-- ==== Sys2Proof/Machine/Access.lean ====
section
/-! DEFINITION. What memory instructions share: addresses and their checks (R159 to R165, R173), outstanding loads and their landing (R102,
R163), tiles that a miss waits for (R168, R433), late faults (R410), the L1 (R222, R223). -/
namespace Sys2Proof.Machine

/-- R159: the global address of a thread. -/
def globalAddr (g : Group) (n : Reg) (off : BitVec 24) (t : Nat) : Nat :=
  (readPair g.place.shape g.regs.v n t + off.signExtend 64).toNat

/-- R160: the local address of a thread. -/
def localAddr (g : Group) (n : Reg) (off : BitVec 24) (t : Nat) : Nat := (g.elem n t + off.signExtend 32).toNat

/-- The operands of a thread: x, and y of a compare and swap (R175). -/
def opArgs (g : Group) (op : AOp) (x : Reg) (t : Nat) : Nat × Nat :=
  let pair := fun r => (readPair g.place.shape g.regs.v r t).toNat
  match op with
  | .cas64 => (pair x, pair (regAt x 2))
  | .cas32 => ((g.elem x t).toNat, (g.elem (regAt x 1) t).toNat)
  | op => if op.wide then (pair x, 0) else ((g.elem x t).toNat, 0)

/-! ### Tiles under recomputation -/

/-- Whether a recipe record is the group's own slice's. -/
def ownTile (g : Group) (rec' : Nat) : Bool := match g.place.slice with | some sl => sl.rcp == rec' | none => false

/-- R426: whether an access to a tile has to wait for its recomputation. One that has waited for the last recomputation proceeds with the bytes that
this one left, even where the tile has been dropped or is being recomputed again since. -/
def Recipe.waitsFor (e : Recipe) (who : TileUser) : Bool :=
  (e.state == .recomputing || e.state == .dropped) && !e.users.contains who

/-- R168, R432, R433: the tile that an access of the group has to wait for: its context and its record. -/
def waitsOnTile (s : State) (g : Group) (who : TileUser) (va : Nat) : Option (Nat × Nat) :=
  match tileAt s g.place.ctx va with
  | some (c, r, e) => if e.waitsFor who && !ownTile g r then some (c, r) else none
  | none => none

/-- The recompute context a miss of the group needs (R433). -/
def missLevel (g : Group) : Nat := match g.place.slice with | some sl => sl.level + 1 | none => 0

/-- R424, R426, R433: a demand miss on a tile asks for its recomputation, or joins it; `who` is the access that missed. -/
def noteMiss (ctx rec' core level : Nat) (who : Option TileUser) (s : State) : State :=
  let c := s.ctx ctx
  match findT c.recipes rec' with
  | some e =>
    if e.state == .dropped || e.state == .recomputing then
      s.setCtx ctx { c with recipes := setT c.recipes rec' { e with
        wants := if e.state == .dropped && decide (level < 4) && !e.wants.contains (core, level) then e.wants ++ [(core, level)] else e.wants
        waits := e.waits ++ (who.toList.filter fun w => !e.waits.contains w) } }
    else s
  | none => s

/-- The misses of a group on the tiles that hold the addresses of some of its accesses; the boolean says that there was one. -/
def missTiles (g : Group) (l : List (TileUser × Nat)) (s : State) : State × Bool :=
  l.foldl (fun (s, b) e =>
    match waitsOnTile s g e.1 e.2 with
    | some (c, r) => (noteMiss c r g.place.core (missLevel g) (some e.1) s, true)
    | none => (s, b)) (s, false)

/-- The running group's instruction as an access of each address. -/
def State.asUser (s : State) (vas : List Nat) : List (TileUser × Nat) := vas.map fun va => (.group s.cur s.me.pc, va)

/-- R424: an access that waited for tiles is complete, or goes on as another one. -/
def passUser (who : TileUser) (as : Option TileUser) (s : State) : State :=
  let next := fun (u : TileUser) => if u == who then as else some u
  if s.ctxs.any fun c => c.2.recipes.any fun e => e.2.users.contains who then
    { s with ctxs := mapT (fun _ c => { c with recipes := mapT (fun _ e => { e with users := e.users.filterMap next }) c.recipes }) s.ctxs }
  else s

/-- R424: an access that waited for tiles is complete. -/
def dropUser (who : TileUser) (s : State) : State := passUser who none s

/-- R437: whether the home slice refuses a write to an address that does not come from the tile's own slice. -/
def refusesWrite (s : State) (g : Group) (va : Nat) : Bool :=
  match tileAt s g.place.ctx va with
  | some (_, r, e) => e.state.refusesWrites && !ownTile g r
  | none => false

/-! ### Late faults -/

/-- R407, R413: the lowest thread of a late fault. -/
def LateFault.thr (f : LateFault) : Nat := lowest f.fmask

/-- R410: a late fault folded into a queued one. The address is the one of the lowest faulting thread (R407). -/
def LateFault.fold (x f : LateFault) : LateFault :=
  { x with info := x.info + 1, fmask := x.fmask ||| f.fmask, addr := if f.fmask != 0 && decide (f.thr < x.thr) then f.addr else x.addr }

/-- R410: a late fault of a group queued on the hub, or a report where it cannot be. -/
def queueLate (f : LateFault) (s : State) : State :=
  let g := s.grp f.grp
  let c := s.ctx g.place.ctx
  let same := fun (x : LateFault) => x.grp == f.grp && x.cls == f.cls && x.cause == f.cause && x.pc == f.pc
  if !g.live || g.status == .ended then reportGroup g 3 f.cls f.cause f.addr f.pc f.thr f.info s f.core
  else if c.late.any same then
    s.setCtx g.place.ctx { c with late := c.late.map fun x => if same x then x.fold f else x }
  else if 1024 ≤ c.late.length then reportGroup g 3 f.cls f.cause f.addr f.pc f.thr f.info s f.core
  else s.setCtx g.place.ctx { c with late := c.late ++ [f] }

/-- R403, R410: a late fault of some threads' access, which arose on the core where it was made. -/
def lateOn (core k cls cause addr : Nat) (pc : Pc) (thrs : Mask) (s : State) : State :=
  queueLate { grp := k, cls := cls, cause := cause, addr := addr, pc := pc, info := 0, fmask := thrs, core := core, lane := (s.grp k).place.lane } s

/-- R437, R403: the late store fault of a write to a sealed tile. -/
def lateStore (k cause addr : Nat) (pc : Pc) (thrs : Mask) (s : State) : State := lateOn (s.grp k).place.core k 0x20 cause addr pc thrs s

/-! ### Checks of global addresses (R159, R162, R165, R236, R240) -/

/-- What the check of one address finds. -/
inductive Look where
  | ok (x : Xlat)
  | miss
  | bad (cls cause : Nat) (info : Word)

/-- One address checked, in this order: canonical, aligned, translated, writable, for a write of a slice (`own`) inside its target (R434), not a failed
tile (R435). The spec gives no order between the memory faults and the recipe fault (DESIGN CHOICE, log 80). -/
def lookAddr (s : State) (g : Group) (write own : Bool) (size va : Nat) : Look :=
  if 2 ^ 57 ≤ va then .bad 5 causeNonCanonical 0
  else if va % size ≠ 0 then .bad 5 causeMisaligned 0
  else match tlbLookup s g.place.core g.place.ctx va with
  | none => match g.xlate.find? fun e => e.1 == pageOf va with
    | some e => .bad 5 e.2 0
    | none => .miss
  | some x =>
    let outside := match g.place.slice with
      | some sl => own && !(decide (sl.va ≤ va) && decide (va + size ≤ sl.va + sl.size))
      | none => false
    if write && !x.write then .bad 5 causeReadOnly 0
    else if outside then .bad 0xC 5 0
    else match tileAt s g.place.ctx va with
    | some (_, r, e) =>
      if e.state == .failed && !e.users.contains (.group s.cur g.pc) then .bad e.fault.1 e.fault.2 e.finfo
      else if e.state == .dropped && !ownTile g r && missLevel g == 4 then .bad 0xC 2 0
      else .ok x
    | none => .ok x

/-- What the check of all addresses comes to: a wait for translations, a fault, or the translations by thread. -/
inductive Checked where
  | wait (s : State)
  | bad (s : State) (f : Flt)
  | ok (s : State) (acc : List (Nat × Nat × Xlat))

/-- Whether a look is a miss. -/
def Look.isMiss : Look → Bool
  | .miss => true
  | _ => false

/-- The threads' looks that are faults, with class, cause and info. -/
def badLooks (l : List (Nat × Nat × Look)) : List (Nat × Nat × Nat × Nat × Word) :=
  l.filterMap fun e => match e.2.2 with | .bad c d i => some (e.1, e.2.1, c, d, i) | _ => none

/-- The threads' translations. -/
def okLooks (l : List (Nat × Nat × Look)) : List (Nat × Nat × Xlat) :=
  l.filterMap fun e => match e.2.2 with | .ok x => some (e.1, e.2.1, x) | _ => none

/-- R239: the L1 TLB of the running group's core filled by the addresses that its die's shared TLB translates. -/
def fillHits (size : Nat) (vas : List Nat) (s : State) : State :=
  (vas.filter fun va => decide (va < 2 ^ 57) && va % size == 0).foldl (fun s va => hitFills s s.me.place.core s.me.place.ctx va) s

/-- R165, R240: every address of the running group's instruction translated, then all checked; the lowest faulting thread is reported. -/
def checkAddrs (write own : Bool) (size : Nat) (addrs : List (Nat × Nat)) (s : State) : Checked :=
  let g := s.me
  let looks := addrs.map fun e => (e.1, e.2, lookAddr s g write own size e.2)
  let missed := looks.filter fun e => e.2.2.isMiss
  let s := fillHits size (addrs.map Prod.snd) s
  if !missed.isEmpty then
    .wait (missed.foldl (fun s e => startWalk s g.place.core g.place.ctx e.2.1 (some s.cur)) s)
  else match badLooks looks with
  | (t, va, cls, cause, info) :: more =>
    .bad s { fltAt g cls cause info va ((t :: more.map Prod.fst).foldl (fun m x => m ||| oneThread x) 0) t with pc := g.pc }
  | [] =>
    .ok s (okLooks looks)

/-- The global addresses of the threads that access. -/
def globalAddrs (g : Group) (n : Reg) (off : BitVec 24) (S : Mask) : List (Nat × Nat) :=
  (threads (execSet g S)).map fun t => (t, globalAddr g n off t)

/-- An instruction between the check of its global addresses and its end. -/
def withAddrs (write own : Bool) (size : Nat) (addrs : List (Nat × Nat)) (k : List (Nat × Nat × Xlat) → State → Res) (s : State) : Res :=
  match checkAddrs write own size addrs s with
  | .wait s => .next (holdFor stallScoreboard s)
  | .bad s f => .next (raise f s)
  | .ok s acc => k acc s

/-! ### The L1 (R222, R223, R225) -/

/-- The set of a line in the L1 that serves a core. -/
def l1Set (s : State) (core line : Nat) : Nat := if (s.core core).fused then line / 8 % 128 else line % 128

/-- The entry of a line in the L1 that serves a core. -/
def l1Find (s : State) (core line : Nat) : Option L1Line := (s.core (l1Home s core line)).l1.find? fun x => x.line == line

/-- The lines of a line's set. -/
def l1Peers (s : State) (core line : Nat) : List L1Line :=
  (s.core (l1Home s core line)).l1.filter fun x => l1Set s core x.line == l1Set s core line && x.line != line

/-- R223: whether every way of a line's set is SpecDirty and the line is not in it. -/
def l1Full (s : State) (core line : Nat) : Bool :=
  (l1Find s core line).isNone && decide (16 ≤ ((l1Peers s core line).filter fun x => x.owner.isSome).length)

/-- A line put into its set, most or, with `ev`, least recently used; a Clean way leaves where the set is full. -/
def l1Put (core : Nat) (x : L1Line) (ev : Bool) (s : State) : State :=
  let h := l1Home s core x.line
  let c := s.core h
  let peers := l1Peers s core x.line
  let victim := if peers.length < 16 then none else peers.reverse.find? fun y => y.owner.isNone
  let others := c.l1.filter fun y => y.line != x.line && some y != victim
  s.setCore h { c with l1 := if ev then others ++ [x] else x :: others }

/-- R223: whether the sets of the L1 that serves a core have a way that is not SpecDirty for each of these lines that is not SpecDirty yet. -/
def l1Room (s : State) (core : Nat) (lines : List Nat) : Bool :=
  let dirty := fun (l : Nat) => (l1Find s core l).any fun x => x.owner.isSome
  lines.all fun l =>
    let mates := fun (m : Nat) => l1Home s core m == l1Home s core l && l1Set s core m == l1Set s core l
    decide (((s.core (l1Home s core l)).l1.filter fun x => mates x.line && x.owner.isSome).length + (lines.filter fun m => mates m && !dirty m).length ≤ 16)

/-- The sectors of a line that have an uncorrectable error at home (R168). -/
def lineBad (s : State) (line : Nat) : List Nat := (List.range 4).filter fun i => s.badSec.contains (4 * line + i)

/-- The 128 bytes of a line at home, an uncorrectable sector as zeros (R168). -/
def lineData (s : State) (line : Nat) : List Byte :=
  (List.range 128).map fun i => if s.badSec.contains (4 * line + i / 32) then 0 else readByte s.mem (128 * line + i)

■ **WHAT IS BEING ASKED**
Could you output, exactly and with nothing else, the lines from the start of the records through the line containing "swap (R175). -/"?

■ **TASK ANSWER**
-- ==== Sys2Proof/Machine/Access.lean ====
section
/-! DEFINITION. What memory instructions share: addresses and their checks (R159 to R165, R173), outstanding loads and their landing (R102,
R163), tiles that a miss waits for (R168, R433), late faults (R410), the L1 (R222, R223). -/
namespace Sys2Proof.Machine

/-- R159: the global address of a thread. -/
def globalAddr (g : Group) (n : Reg) (off : BitVec 24) (t : Nat) : Nat :=
  (readPair g.place.shape g.regs.v n t + off.signExtend 64).toNat

/-- R160: the local address of a thread. -/
def localAddr (g : Group) (n : Reg) (off : BitVec 24) (t : Nat) : Nat := (g.elem n t + off.signExtend 32).toNat

/-- The operands of a thread: x, and y of a compare and swap (R175). -/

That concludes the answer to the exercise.